Господин д'Эпервье вложил свою пухлую ладонь в сухощавую руку барона Шлеве.
Ну, а теперь позвольте ключ, друг мой! — напомнил барон.
На лице д'Эпервье отразилась внутренняя борьба. Он понимал, что, отдав барону ключ, сам становится соучастником преступления, и пути назад уже не будет.
Видя его колебания, Шлеве постарался помочь ему сделать выбор.
— Вам будет позволено любоваться графиней так долго и на таком расстоянии, какое вам будет угодно.
— Хорошо, хорошо; когда же вы возвратите мне ключ?
— Завтра в полдень я сам принесу его вам.
— Вы понимаете, господин барон, чем я рискую?
— Будьте совершенно спокойны, господин д'Эпервье; если я берусь за дело, то можете положиться на меня.
— Что ж,— помедлив, сказал начальник тюрьмы,— в таком случае нам придется вернуться в мой служебный кабинет.
Шлеве молча кивнул. Морщинистое лицо его выражало торжество.
Привратник, удивленный столь поздним визитом начальства, с готовностью отпер ворота и впустил их. Д'Эпервье снова провел барона в свой кабинет и, попросив обождать, скрылся в соседней комнате.
Через несколько минут д'Эпервье вернулся; в руке у него был довольно большой заржавленный ключ.
Сорвав с него номерок, он отдал его барону.
— Благодарю вас за вашу любезность, господин д'Эпервье,— с усмешкой сказал барон,— вы не будете в ней раскаиваться! Завтра в полдень я еще раз вас побеспокою, чтобы вернуть вам ключ и просить вас в последний раз посетить Ла-Рокет и проститься с заключенным.
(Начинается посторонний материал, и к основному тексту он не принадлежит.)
-- ==== Sys2Proof/Machine/Switch.lean ====
section
/-! DEFINITION. The switch core: ports, shapers and policers, the gate list, egress arbitration by deficit round robin, and the
arrival of packets (spec/11 R308 to R329, spec/08 R230 to R232, R262). -/

namespace Sys2Proof.Machine

/-! ### Ports (R308) -/

/-- `SWS_PORT_INFO.KIND`. -/
def portKind (port : Nat) : Nat :=
  if port ≤ 62 then 0 else if port = 63 then 1 else if port < 96 then 2 else if port < 100 then 3 else if port < 116 then 4 else 5

def isFabric (port : Nat) : Bool := decide (port < 96)


/-- Rate of a port per direction in GB/s; 0 for a port not in use. -/
def State.portRate (s : State) (port : Nat) : Nat :=
  if port < 96 then 50 * popCount 4 (s.fld F.FAB_PORT_STATUS_LANES_UP port)
  else if port < 100 then 50 else if port < 116 then 250
  else if port = 116 then 1600 else if port = 117 then 800 else if port = 118 then 100 else if port = 119 then 400
  else if port = 120 then 600 else if port = 121 then 200 else if port < 124 then 50 else 0

/-- Nominal rate shown in `SWS_PORT_INFO.RATE_GBPS`. -/
def State.portRateShown (s : State) (port : Nat) : Nat := if port < 96 then 50 * s.portWidth port else s.portRate port

/-- The fabric guard in units of 100 ps (R325). -/
def State.portGuard (s : State) (port : Nat) : Nat :=
  if port < 96 then
    (match s.portWidth port with | 1 => 64 | 2 => 32 | 3 => 22 | 4 => 16 | _ => 0)
  else 0


/-! ### Shapers (R320, R321) -/

def blankShaper : Shaper := ⟨0, 0, 0, 0, 0, 0, 0, 0⟩
def shaperIndex (ingress vc : Nat) : Nat := ingress * 8 + vc
def State.shaper (s : State) (n : Nat) : Shaper := s.sws.shapers.getD n blankShaper
def State.setShaper (s : State) (n : Nat) (x : Shaper) : State :=
  { s with sws.shapers := s.sws.shapers.store n x blankShaper }

/-- The buckets at a time: CIR and PIR units of 100 MB/s are tenths of a byte per ns. -/
def Shaper.fillTo (x : Shaper) (now : Nat) : Shaper :=
  if x.mode = 0 then { x with filled := now }
  else
    let dt := now - x.filled
    { x with committed := min (x.cbs * 10) (x.committed + x.cir * dt), peak := min (x.pbs * 10) (x.peak + x.pir * dt), filled := now }

/-- The level a shaper gives the packet at the head of a queue: none while it waits, else whether it is in excess (R320). -/
def Shaper.verdict (x : Shaper) (bytes : Nat) : Option Bool :=
  if x.mode = 0 then some false
  else if x.peak < bytes * 10 then none
  else some (decide (x.committed < bytes * 10))

def Shaper.charge (x : Shaper) (bytes : Nat) (excess : Bool) : Shaper :=
  if x.mode = 0 then x
  else { x with peak := x.peak - bytes * 10, committed := if excess then x.committed else x.committed - bytes * 10 }

/-- Apply a configuration to a shaper (R321); the second component is `SWS_SHAPER_STATUS.RESET`. -/
def Shaper.apply (x : Shaper) (now mode cir pir cbs pbs : Nat) : Shaper × Nat :=
  let same := decide (x.mode = mode ∧ x.cir = cir ∧ x.pir = pir ∧ x.cbs = cbs ∧ x.pbs = pbs)
  if same then (x.fillTo now, 0)
  else if x.mode = 0 ∧ mode ≠ 0 then (⟨mode, cir, pir, cbs, pbs, cbs * 10, pbs * 10, now⟩, 2)
  else (⟨mode, cir, pir, cbs, pbs, 0, 0, now⟩, 1)

/-- Every enabled shaper starts full (R321, at an L4 or L5 reset or a full image load). -/
def State.fillShapers (s : State) : State :=
  { s with sws.shapers := s.sws.shapers.map (fun e =>
      if e.2.mode = 0 then e else (e.1, { e.2 with committed := e.2.cbs * 10, peak := e.2.pbs * 10, filled := s.now })) }

/-- Whether shaper configuration values are in the ranges of R329. -/
def shaperRangesOk (cir pir cbs pbs : Nat) : Bool :=
  decide (1 ≤ pir ∧ pir ≤ 65535 ∧ cir ≤ pir ∧ ((cir = 0 ∧ cbs = 0) ∨ (cir ≠ 0 ∧ 320 ≤ cbs)) ∧ 320 ≤ pbs)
— Это невозможно ни под каким видом: вы сами себя выдадите.
— Разве в последний день к приговоренному не пускают родственников проститься?
— Родственников — да, но больше никого.
— В таком случае я завтра представлюсь вам как брат узника и в вашем присутствии прощусь с ним.
— Это весьма дерзкий и смелый план!
— Вы и тут ничем не рискуете, господин д'Эпервье, потому что если все откроется, то вы просто окажетесь жертвой обмана, за который никак не можете нести ответственность.
— Хорошо, я ничего не знаю и знать не хочу; все предоставляется вам, барон.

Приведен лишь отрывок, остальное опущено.